Review by afro_jesus

"An unbiased look at the good and the bad of HP:OOTP"

This game is an anomaly of sorts. One one hand you have a remarkable example of what EA is trying to accomplish with "movie games", wherein there's minimal(if any at all) noticeable loading, huge environments that are extremely detailed, voice work predominantly done by the cast of the film, and some really sharp graphics.

However, with all of the money EA threw at this title it's plain to see that they just didn't care about the actual game play aspect of the title and are in turn, relying solely on the aesthetics and technical merits of the title instead. There's no way anyone should legitimately pay more than 39.95 for this, regardless of the situation.

Why, you ask? Well, it's because this game at it's absolute most is roughly 10 hours long. That's also considering that you took your time and found EVERYTHING possible to get the Discovery Level 13 achievement. Now I know, a lot of 10 hour games are insanely great and the only complaint most have with titles in that group is that "it's never long enough". Unfortunately, the "game play" in Phoenix revolves around the "fetch and quest" type of engine.

If I was to be insanely harsh, I would state that this game's entire play style follows the same basic formula of "Look at map, find character from movie, talk to them, retrieve item/run errand/find information, then open map and repeat for the next character" and I wouldn't be far off.

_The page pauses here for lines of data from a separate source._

/-- `b'` is what the part becomes when the entry's run starts, its claim being held: it halts ILLEGAL, or prepares the word
at its index, and may halt there (R108, R121, R122). -/
def Block.EntryStarts (b b' : Block) : Prop :=
  (b.le.run.desc.fails .list = true → b' = b.listHalted .illegal false) ∧
    (b.le.run.desc.fails .list = false → b.PreparesOr .list Block.ListEnds b')

/-- An event of the condition asks for a slot of the Notification Queue (R176). -/
def Block.asksForSlot (b : Block) (c : Condition) : Prop := b.ru.flag c = false ∧ b.ru.route c = .queue

/-- `b'` is what the end of the Direct Unit's run with `res` leaves (R57, R88): where the List Engine waits for the claim
it gives back, the claim passes and the entry's run starts. It may halt at once; where DDONE and LHALT both ask for a slot
of the queue, either is reported first, one choice taken (R175, log entry 2). -/
def Block.DirectEnds (b : Block) (res : Result) (b' : Block) : Prop :=
  (b.noClaimPasses → b' = b.directOver res) ∧
    (∀ (side : FifoSide) (passed : Block), b.le.activity = .waitClaim side → (b.fifo side).claim = .direct →
      passed = b.claimPassed res side →
      (¬ (b.asksForSlot .ddone ∧ b.asksForSlot .lhalt) → (passed.setCondition .ddone).EntryStarts b') ∧
      (b.asksForSlot .ddone ∧ b.asksForSlot .lhalt →
        (passed.chosen.setCondition .ddone).EntryStarts b' ∨
          ∃ x, passed.chosen.EntryStarts x ∧ b' = x.setCondition .ddone))

/-- `b'` is what the end of a run that is not COMPLETE leaves (R41, R88, R127, R128, R129). -/
def Block.RunEnds (b : Block) (o : Owner) (res : Result) (b' : Block) : Prop :=
  match o with
  | .direct => b.DirectEnds res b'
  | .list => b.ListEnds res b'

/-- `b'` is what the part becomes when a run without the full-seen mark prepares the word at its index (R29 to R34). -/
def Block.Prepares (b : Block) (o : Owner) (b' : Block) : Prop := b.PreparesOr o (fun c res => c.RunEnds o res) b'

/-- The current entry's description has gone to the run sequencer (R117, R121). -/
def Block.entryTaken (b : Block) (d : RunDesc) (len base : Nat) : Block :=
  { b with le := { b.le with activity := .running, entryLen := len, inlineBase := base, run := { b.le.run with desc := d } } }

/-- `b'` is what the part becomes where the engine takes the claim that the entry's run needs and starts the run, or waits
(R28, R56, R108, R121, R122, R126). -/
def Block.EntryRuns (b : Block) (b' : Block) : Prop :=
  (∀ side, b.le.run.desc.fifoSide = some side → (b.fifo side).claim = .direct →
    b' = { b with le := { b.le with
      activity := .waitClaim side, stallTimer := if b.stallLimit = 0 then none else some b.stallLimit.toNat
      run := { b.le.run with stall := .claim } } }) ∧
    ((∀ side, b.le.run.desc.fifoSide = some side → (b.fifo side).claim ≠ .direct) →
      (b.le.run.desc.fails .list = true → b' = b.listHalted .illegal false) ∧
      (b.le.run.desc.fails .list = false →
        Block.Prepares
          { b with
            fp := if b.le.run.desc.storesFifo then { b.fp with out := { b.fp.out with claim := .list } }
              else if b.le.run.desc.fetchesFifo then { b.fp with inb := { b.fp.inb with claim := .list } }
              else b.fp
            le := { b.le with activity := .running, stallTimer := none, run := { b.le.run with stall := .noStall } } }
          .list b'))

/-- `b.Reads access b'`: the engine of `b` reads the entry at its cursor and carries it out, which leaves `b'` (R108, R120
to R126, R129). Behind a MARK that is posted it reads on at once; where a host access falls together with the event
(`access`), that may come first, and then the engine is found between the entries (log entry 30). -/
inductive Block.Reads (access : Bool) : Block → Block → Prop where
  | endOfList {b : Block} : entryAt b.storeAt b.le.cursor = .endOfList → Reads access b (b.listOver .complete)
  | malformed {b : Block} : entryAt b.storeAt b.le.cursor = .malformed →
      Reads access b (b.listHalted .malformed false)
  | pause {b : Block} {n : Nat} : entryAt b.storeAt b.le.cursor = .pause n →
      Reads access b { b with le := { b.le with activity := .pausing, pauseTimer := some n } }
  | markWaits {b : Block} {tag : Word} : entryAt b.storeAt b.le.cursor = .mark tag → 16 ≤ b.ru.nq.length →
      Reads access b { b with le := { b.le with
        activity := .waitNq, tag := tag
        stallTimer := if b.stallLimit = 0 then none else some b.stallLimit.toNat
        run := { b.le.run with stall := .nq } } }
  | markFollowed {b posted : Block} {tag : Word} : access = true → entryAt b.storeAt b.le.cursor = .mark tag →
      b.ru.nq.length < 16 →
      posted = Block.nextEntry { b with ru := { b.ru with nq := b.ru.nq ++ [.occupied (.mark b.le.cursor tag)] } } 2 →
      Reads access b posted.chosen
  | markReadsOn {b posted b' : Block} {tag : Word} : entryAt b.storeAt b.le.cursor = .mark tag → b.ru.nq.length < 16 →
      posted = Block.nextEntry { b with ru := { b.ru with nq := b.ru.nq ++ [.occupied (.mark b.le.cursor tag)] } } 2 →
      Reads access (if access then posted.chosen else posted) b' → Reads access b b'
  | run {b b' : Block} {d : RunDesc} {len base : Nat} : entryAt b.storeAt b.le.cursor = .run d len base →
      (b.entryTaken d len base).EntryRuns b' → Reads access b b'

/-- `b'` is what the part becomes where the engine has come to a new entry, as in `b`: it reads the entry at once (R120);
where a host access falls together with the event (`access`), either may be taken first, and `b'` may be the engine between
the two entries, one choice taken (log entry 30). -/
def Block.GoesOn (b : Block) (access : Bool) (b' : Block) : Prop :=
  (access = false → b.Reads false b') ∧ (access = true → b' = b.chosen ∨ b.chosen.Reads true b')

/-- `b'` is what follows a host access that left `b`: an engine that it found between two entries reads the new one. -/
def Block.ThenReads (b b' : Block) : Prop :=
  (b.le.reading = false → b' = b) ∧ (b.le.reading = true → b.Reads false b')

/-- `b'` is what the part becomes once the word before the run's index has been dealt with: the next word is prepared, or
the run is COMPLETE (R35 step 4, R36). The engine then goes on to its next entry; `access` says that a host access falls
together with the event. -/
def Block.AfterWord (b : Block) (o : Owner) (access : Bool) (b' : Block) : Prop :=
  ((b.run o).index ≠ (b.run o).desc.count → b.Prepares o b') ∧
    ((b.run o).index = (b.run o).desc.count →
      (o = .direct → b.DirectEnds .complete b') ∧
      (o = .list → (b.betweenEntries b.le.entryLen).GoesOn access b'))

/-! ### What a service leaves, written from R159 to R164 -/

/-- The Booking Table with another entry for a station (R148). -/
def Bu.withEntry (u : Bu) (station : Nat) (e : Booking) : Bu :=
  { u with table := Vector.ofFn fun i => if i.val + 1 = station then e else u.table[i] }

/-- The station at the head of the Service Queue is being served and asks for a reservation (R159). -/
def Block.serviceTaken (b : Block) (station : Nat) (rest : List Nat) : Block :=
  { b with
    bu := { b.bu.withEntry station { b.bu.entry station with state := .inService } with
      queue := rest, ctx := .reserving, station := station, outcome := .done, value := none } }

/-- A slot of the Notification Queue is reserved for the service (R160). -/
def Block.slotReserved (b : Block) : Block := { b with ru := { b.ru with nq := b.ru.nq ++ [.reserved] } }

/-- `b'` is what the part becomes where the service posts its action with SEGEN at 1 (R161). -/
def Block.ActionPosted (b : Block) (ctx : SvcState) (a : Action) (b' : Block) : Prop :=
  Block.Judged
    { b with
      bu := { b.bu with ctx := ctx }
      sm := { b.sm with pendService := some (serviceRequest b.bu.tim2 b.bu.station a) } } b'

While the game does offer a good amount of things to do outside of the normal fetch and retrieve, there's nothing with enough depth to make it worthwhile.

You have your choice of 3 mini-games, some with variations(Gobstones and Card Snap), but even then they don't offer much, which in turn leads me to our next issue....

Lack of Multi-player/Online play:
While it's a given that this title is only a single player experience, with the amount of additional mini-games and the fairly balanced(surprising, I know) dueling system...it should have been a literal no-brainer for the addition of online play. Even in it's most remote aspect, online play could have been the deal breaker that would've given people(predominantly, this game is marketed at younger gamers or die-hard HP fans) a lot to do after the game was finished.

Also, the lack of multiple playable characters in this title keeps you from deriving from the sole "Harry Potter is the only one that matters" side of the coin. In Azkaban and even to a lesser extent the hand held titles(which are mostly RPG's or hybrids), each character in the "Hogwarts Triple Threat" have something to offer. All Ron and Hermione(mainly Hermione) do the entire game is complain and comment about the current situation, most of the time doing so directly after you've been given a new objective.

Secondly, by doing this making the only playable character Harry, you have killed any type of variety in the puzzle aspect of the game. Without multiple characters, there's no depth. Every situation is the same, every character has the same spell set, and every puzzle can be completed within seconds of discovering it. This design flaw leaves you with nothing but tedium, and unfortunately that's what this entire game is.

The last major complaint is the overall stiff controls. Instead of the normally fluid and intuitive control over Harry(as in previous games), we've been force fed Resident Evil style tank controls. Now, it's nowhere near as BAD as the earlier RE titles, but it's still leagues behind the previous HP titles, and that is flat out unacceptable. Nobody should have to deal with sub-par controls, especially at $59.95 per game and ESPECIALLY on next gen consoles. Period.

On a positive note, the game does look fantastic and the actual scope of Hogwarts as a whole is mind blowing(especially to someone who isn't a die-hard HP fan, such as myself). But add onto that the crispness of the textures and the quality of the music(and voice work) and you have a stellar recreation of the overall look/feel of the film. It shows what kind of resources EA put behind this, but in the end you have lifeless character models that show no emotion, a sub-par sandbox engine, and tedious "tasks" to perform.

Final result? Buy it used or rent it for a quick play through, but do NOT drop the MSRP of $59.95 for this. The end game is just too shallow to justify the price due to the lack of any real replay ability(other than achievements), even for it's intended target audience.